Reproduce only the top of the records, down to and including the line containing "their values. -/".

┌─ Records provided

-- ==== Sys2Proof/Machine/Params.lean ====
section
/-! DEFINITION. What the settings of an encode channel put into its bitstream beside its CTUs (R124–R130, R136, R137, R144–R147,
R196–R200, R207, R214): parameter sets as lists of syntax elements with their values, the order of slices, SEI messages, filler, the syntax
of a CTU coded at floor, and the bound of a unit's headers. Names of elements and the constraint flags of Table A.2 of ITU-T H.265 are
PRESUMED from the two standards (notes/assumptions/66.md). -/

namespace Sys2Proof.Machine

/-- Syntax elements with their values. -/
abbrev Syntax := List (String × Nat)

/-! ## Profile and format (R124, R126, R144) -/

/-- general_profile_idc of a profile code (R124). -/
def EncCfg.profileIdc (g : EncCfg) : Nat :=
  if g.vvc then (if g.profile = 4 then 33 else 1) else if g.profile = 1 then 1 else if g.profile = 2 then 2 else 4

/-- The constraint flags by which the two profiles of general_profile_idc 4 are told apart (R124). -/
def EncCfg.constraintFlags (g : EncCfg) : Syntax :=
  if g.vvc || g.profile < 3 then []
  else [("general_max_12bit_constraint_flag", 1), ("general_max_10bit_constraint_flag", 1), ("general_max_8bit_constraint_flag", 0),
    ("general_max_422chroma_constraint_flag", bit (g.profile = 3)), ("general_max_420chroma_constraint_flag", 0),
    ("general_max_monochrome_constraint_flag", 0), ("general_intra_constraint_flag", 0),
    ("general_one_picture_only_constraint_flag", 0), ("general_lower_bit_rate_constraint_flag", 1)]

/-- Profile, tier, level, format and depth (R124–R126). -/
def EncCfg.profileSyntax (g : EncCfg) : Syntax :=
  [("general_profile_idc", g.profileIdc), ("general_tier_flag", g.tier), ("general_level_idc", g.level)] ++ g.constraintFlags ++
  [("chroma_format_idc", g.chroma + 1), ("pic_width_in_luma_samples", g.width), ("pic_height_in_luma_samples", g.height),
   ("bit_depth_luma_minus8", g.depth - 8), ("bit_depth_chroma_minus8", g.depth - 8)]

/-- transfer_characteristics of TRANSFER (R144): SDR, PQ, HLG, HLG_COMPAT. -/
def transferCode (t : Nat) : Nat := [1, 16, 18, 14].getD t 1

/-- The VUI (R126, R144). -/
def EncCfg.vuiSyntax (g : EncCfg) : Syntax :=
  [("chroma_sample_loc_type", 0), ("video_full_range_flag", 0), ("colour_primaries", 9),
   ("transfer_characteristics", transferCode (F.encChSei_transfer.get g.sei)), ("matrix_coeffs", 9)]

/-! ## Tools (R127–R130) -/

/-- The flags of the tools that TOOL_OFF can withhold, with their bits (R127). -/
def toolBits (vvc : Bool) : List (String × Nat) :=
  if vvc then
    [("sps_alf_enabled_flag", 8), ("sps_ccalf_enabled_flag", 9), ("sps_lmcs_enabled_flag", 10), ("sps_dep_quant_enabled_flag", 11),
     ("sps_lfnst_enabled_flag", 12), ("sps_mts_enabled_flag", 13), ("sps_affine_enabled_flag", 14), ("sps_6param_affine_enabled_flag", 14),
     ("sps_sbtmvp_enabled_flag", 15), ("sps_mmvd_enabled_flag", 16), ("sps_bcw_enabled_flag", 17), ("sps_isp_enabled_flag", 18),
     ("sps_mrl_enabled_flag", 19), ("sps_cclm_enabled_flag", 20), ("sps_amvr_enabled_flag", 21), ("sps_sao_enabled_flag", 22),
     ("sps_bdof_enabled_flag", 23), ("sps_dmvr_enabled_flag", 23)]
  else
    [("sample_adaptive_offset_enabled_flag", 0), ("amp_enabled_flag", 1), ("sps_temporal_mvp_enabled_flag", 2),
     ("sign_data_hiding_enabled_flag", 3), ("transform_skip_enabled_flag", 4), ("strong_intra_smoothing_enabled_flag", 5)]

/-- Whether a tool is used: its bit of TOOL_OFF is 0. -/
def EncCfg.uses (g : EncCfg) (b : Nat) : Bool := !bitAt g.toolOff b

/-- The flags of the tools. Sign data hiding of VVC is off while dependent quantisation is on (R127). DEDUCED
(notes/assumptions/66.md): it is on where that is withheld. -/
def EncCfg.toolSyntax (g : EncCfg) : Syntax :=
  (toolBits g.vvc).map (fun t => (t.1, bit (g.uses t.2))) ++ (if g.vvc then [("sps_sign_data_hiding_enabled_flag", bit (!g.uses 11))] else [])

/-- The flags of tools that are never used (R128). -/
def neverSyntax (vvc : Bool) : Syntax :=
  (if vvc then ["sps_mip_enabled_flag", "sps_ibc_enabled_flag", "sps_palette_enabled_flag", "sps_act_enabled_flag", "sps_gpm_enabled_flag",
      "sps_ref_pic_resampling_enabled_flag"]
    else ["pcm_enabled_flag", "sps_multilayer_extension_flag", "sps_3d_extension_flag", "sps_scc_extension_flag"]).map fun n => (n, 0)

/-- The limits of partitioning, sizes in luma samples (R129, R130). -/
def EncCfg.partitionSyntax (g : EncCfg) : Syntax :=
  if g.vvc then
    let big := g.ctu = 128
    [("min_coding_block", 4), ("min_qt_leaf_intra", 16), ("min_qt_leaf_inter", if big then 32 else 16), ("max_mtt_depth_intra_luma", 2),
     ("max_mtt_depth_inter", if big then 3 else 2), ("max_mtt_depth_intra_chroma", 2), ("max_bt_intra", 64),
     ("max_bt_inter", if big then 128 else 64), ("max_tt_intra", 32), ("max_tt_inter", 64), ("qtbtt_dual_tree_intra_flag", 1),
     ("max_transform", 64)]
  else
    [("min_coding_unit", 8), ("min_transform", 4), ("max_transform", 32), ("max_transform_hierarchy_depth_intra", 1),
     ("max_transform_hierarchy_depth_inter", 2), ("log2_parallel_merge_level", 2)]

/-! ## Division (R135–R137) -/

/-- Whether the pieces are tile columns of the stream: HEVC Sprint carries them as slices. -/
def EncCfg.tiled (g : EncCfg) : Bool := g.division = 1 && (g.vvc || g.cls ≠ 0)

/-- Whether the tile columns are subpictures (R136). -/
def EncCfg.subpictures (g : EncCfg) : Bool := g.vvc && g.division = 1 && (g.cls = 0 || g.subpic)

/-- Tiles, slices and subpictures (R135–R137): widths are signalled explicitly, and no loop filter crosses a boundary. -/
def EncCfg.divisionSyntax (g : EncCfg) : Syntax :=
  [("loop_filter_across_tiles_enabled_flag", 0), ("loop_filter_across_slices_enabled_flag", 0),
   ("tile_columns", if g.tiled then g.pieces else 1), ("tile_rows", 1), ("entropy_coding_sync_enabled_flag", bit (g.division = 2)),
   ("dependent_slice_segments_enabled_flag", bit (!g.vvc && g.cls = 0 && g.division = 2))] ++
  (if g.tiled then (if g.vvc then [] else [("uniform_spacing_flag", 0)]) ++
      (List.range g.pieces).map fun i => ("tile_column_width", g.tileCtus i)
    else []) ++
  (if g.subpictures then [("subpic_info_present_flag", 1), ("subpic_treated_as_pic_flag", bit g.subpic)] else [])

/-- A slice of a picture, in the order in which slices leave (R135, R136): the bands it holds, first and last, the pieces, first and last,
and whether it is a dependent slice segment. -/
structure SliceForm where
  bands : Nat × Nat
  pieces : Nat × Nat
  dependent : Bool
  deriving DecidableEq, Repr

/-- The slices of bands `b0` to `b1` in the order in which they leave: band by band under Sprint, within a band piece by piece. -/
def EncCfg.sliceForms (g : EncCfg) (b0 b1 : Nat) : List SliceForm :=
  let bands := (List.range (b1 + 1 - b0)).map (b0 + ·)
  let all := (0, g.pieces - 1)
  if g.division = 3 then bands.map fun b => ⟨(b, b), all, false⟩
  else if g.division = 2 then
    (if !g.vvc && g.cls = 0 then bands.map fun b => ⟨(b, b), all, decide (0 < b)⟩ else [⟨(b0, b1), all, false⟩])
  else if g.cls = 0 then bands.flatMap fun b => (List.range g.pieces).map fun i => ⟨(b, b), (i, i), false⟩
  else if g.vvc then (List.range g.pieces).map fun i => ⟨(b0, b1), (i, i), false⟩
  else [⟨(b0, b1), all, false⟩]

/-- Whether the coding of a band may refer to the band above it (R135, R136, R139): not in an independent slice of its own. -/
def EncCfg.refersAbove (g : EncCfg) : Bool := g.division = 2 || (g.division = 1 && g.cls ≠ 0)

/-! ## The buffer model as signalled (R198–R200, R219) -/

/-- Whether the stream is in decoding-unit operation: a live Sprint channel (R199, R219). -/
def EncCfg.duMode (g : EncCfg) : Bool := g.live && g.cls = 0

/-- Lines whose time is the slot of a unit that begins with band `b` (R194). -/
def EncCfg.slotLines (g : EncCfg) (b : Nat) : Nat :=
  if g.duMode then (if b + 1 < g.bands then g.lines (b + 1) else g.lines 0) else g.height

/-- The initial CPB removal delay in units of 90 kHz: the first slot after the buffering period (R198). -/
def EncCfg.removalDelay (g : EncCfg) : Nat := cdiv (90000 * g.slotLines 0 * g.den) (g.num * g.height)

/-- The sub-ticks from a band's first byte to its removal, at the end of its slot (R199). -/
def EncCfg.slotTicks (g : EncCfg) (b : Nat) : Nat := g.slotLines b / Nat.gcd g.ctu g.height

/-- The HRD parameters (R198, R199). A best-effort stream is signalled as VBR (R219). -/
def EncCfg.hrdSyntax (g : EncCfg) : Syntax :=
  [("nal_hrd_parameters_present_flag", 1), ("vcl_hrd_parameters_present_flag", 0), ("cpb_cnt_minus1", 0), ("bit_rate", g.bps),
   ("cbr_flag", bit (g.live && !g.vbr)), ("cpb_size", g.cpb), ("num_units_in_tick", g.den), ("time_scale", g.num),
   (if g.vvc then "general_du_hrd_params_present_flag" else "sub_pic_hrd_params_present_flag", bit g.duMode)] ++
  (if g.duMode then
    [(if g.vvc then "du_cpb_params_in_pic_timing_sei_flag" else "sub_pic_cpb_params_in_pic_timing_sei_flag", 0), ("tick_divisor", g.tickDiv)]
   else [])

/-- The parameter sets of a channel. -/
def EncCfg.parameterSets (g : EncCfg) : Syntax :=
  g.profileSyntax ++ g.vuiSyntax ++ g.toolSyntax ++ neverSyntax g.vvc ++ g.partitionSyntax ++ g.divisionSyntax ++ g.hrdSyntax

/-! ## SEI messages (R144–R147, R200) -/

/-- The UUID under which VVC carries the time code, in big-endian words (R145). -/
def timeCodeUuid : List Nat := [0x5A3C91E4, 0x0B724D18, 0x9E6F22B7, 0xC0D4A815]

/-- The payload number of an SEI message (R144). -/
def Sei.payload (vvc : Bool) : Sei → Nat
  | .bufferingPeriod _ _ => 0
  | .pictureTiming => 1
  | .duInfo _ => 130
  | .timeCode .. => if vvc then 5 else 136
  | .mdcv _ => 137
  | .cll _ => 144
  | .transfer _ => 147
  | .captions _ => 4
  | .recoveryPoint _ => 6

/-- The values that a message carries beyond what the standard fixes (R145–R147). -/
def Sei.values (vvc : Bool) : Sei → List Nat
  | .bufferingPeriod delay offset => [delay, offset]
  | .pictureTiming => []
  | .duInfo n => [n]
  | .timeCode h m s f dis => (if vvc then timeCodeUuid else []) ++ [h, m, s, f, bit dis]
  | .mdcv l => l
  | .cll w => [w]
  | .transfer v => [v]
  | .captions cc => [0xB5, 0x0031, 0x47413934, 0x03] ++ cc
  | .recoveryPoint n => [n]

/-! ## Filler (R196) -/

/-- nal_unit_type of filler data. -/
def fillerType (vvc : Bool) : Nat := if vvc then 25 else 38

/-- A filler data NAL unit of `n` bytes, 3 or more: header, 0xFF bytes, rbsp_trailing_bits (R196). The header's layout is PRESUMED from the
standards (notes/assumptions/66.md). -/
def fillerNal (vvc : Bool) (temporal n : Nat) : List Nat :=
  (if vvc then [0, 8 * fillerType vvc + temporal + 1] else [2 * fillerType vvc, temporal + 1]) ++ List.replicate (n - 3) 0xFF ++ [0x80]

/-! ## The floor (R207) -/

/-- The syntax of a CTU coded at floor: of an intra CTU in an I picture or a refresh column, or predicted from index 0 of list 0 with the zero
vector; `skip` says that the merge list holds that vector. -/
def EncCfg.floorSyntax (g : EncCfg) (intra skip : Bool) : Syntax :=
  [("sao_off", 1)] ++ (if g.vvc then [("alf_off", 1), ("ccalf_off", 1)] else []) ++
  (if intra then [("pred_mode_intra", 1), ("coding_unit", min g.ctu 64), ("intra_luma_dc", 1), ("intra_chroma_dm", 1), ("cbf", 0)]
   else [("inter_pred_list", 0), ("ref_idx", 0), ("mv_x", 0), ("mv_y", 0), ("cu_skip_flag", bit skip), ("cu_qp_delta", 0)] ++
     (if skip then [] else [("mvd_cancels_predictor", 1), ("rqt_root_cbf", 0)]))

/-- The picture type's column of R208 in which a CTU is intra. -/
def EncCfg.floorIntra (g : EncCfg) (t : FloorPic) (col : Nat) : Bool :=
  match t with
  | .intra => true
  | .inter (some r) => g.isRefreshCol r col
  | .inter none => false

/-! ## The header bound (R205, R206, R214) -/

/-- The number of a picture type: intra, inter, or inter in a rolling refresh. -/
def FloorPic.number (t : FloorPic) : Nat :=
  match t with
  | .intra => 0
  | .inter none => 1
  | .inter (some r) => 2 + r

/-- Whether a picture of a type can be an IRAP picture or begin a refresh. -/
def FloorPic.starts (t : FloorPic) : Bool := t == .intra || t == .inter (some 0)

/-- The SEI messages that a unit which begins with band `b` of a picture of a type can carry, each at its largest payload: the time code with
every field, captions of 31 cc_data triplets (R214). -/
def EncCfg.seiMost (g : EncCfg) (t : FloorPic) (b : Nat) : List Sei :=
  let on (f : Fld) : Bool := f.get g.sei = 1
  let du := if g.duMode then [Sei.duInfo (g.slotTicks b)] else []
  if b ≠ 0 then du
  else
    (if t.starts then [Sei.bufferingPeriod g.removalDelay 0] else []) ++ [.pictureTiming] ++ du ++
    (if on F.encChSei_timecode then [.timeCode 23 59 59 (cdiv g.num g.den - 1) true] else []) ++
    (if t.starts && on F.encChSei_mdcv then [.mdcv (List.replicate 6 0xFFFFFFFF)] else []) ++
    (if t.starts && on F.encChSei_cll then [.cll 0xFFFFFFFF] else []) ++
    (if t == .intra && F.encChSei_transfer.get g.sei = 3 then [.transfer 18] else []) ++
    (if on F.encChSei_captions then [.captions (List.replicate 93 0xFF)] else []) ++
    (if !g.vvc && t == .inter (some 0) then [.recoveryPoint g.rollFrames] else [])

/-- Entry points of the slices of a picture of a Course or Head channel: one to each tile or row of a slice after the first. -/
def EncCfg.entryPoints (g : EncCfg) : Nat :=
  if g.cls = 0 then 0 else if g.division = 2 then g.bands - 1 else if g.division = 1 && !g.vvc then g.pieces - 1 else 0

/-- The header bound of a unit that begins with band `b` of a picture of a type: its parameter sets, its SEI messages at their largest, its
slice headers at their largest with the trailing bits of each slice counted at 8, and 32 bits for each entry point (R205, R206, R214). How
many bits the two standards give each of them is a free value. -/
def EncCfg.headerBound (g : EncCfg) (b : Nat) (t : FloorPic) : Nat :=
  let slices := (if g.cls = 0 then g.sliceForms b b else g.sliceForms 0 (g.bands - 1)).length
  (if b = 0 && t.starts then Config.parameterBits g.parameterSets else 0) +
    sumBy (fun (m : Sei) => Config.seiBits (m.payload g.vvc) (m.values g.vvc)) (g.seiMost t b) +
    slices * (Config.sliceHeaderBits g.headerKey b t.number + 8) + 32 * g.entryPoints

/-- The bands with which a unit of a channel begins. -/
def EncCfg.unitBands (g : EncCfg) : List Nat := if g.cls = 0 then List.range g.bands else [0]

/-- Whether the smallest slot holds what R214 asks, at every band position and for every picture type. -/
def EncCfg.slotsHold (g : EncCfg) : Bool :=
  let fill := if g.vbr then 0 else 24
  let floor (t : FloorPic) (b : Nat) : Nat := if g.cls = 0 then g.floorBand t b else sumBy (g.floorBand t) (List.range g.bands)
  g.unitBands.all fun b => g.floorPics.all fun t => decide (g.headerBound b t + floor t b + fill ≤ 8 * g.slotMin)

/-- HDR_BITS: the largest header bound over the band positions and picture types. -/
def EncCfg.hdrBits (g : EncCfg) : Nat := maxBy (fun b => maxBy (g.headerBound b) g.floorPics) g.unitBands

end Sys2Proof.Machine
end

└─

### Response below
-- ==== Sys2Proof/Machine/Params.lean ====
section
/-! DEFINITION. What the settings of an encode channel put into its bitstream beside its CTUs (R124–R130, R136, R137, R144–R147,
R196–R200, R207, R214): parameter sets as lists of syntax elements with their values, the order of slices, SEI messages, filler, the syntax
of a CTU coded at floor, and the bound of a unit's headers. Names of elements and the constraint flags of Table A.2 of ITU-T H.265 are
PRESUMED from the two standards (notes/assumptions/66.md). -/

namespace Sys2Proof.Machine

/-- Syntax elements with their values. -/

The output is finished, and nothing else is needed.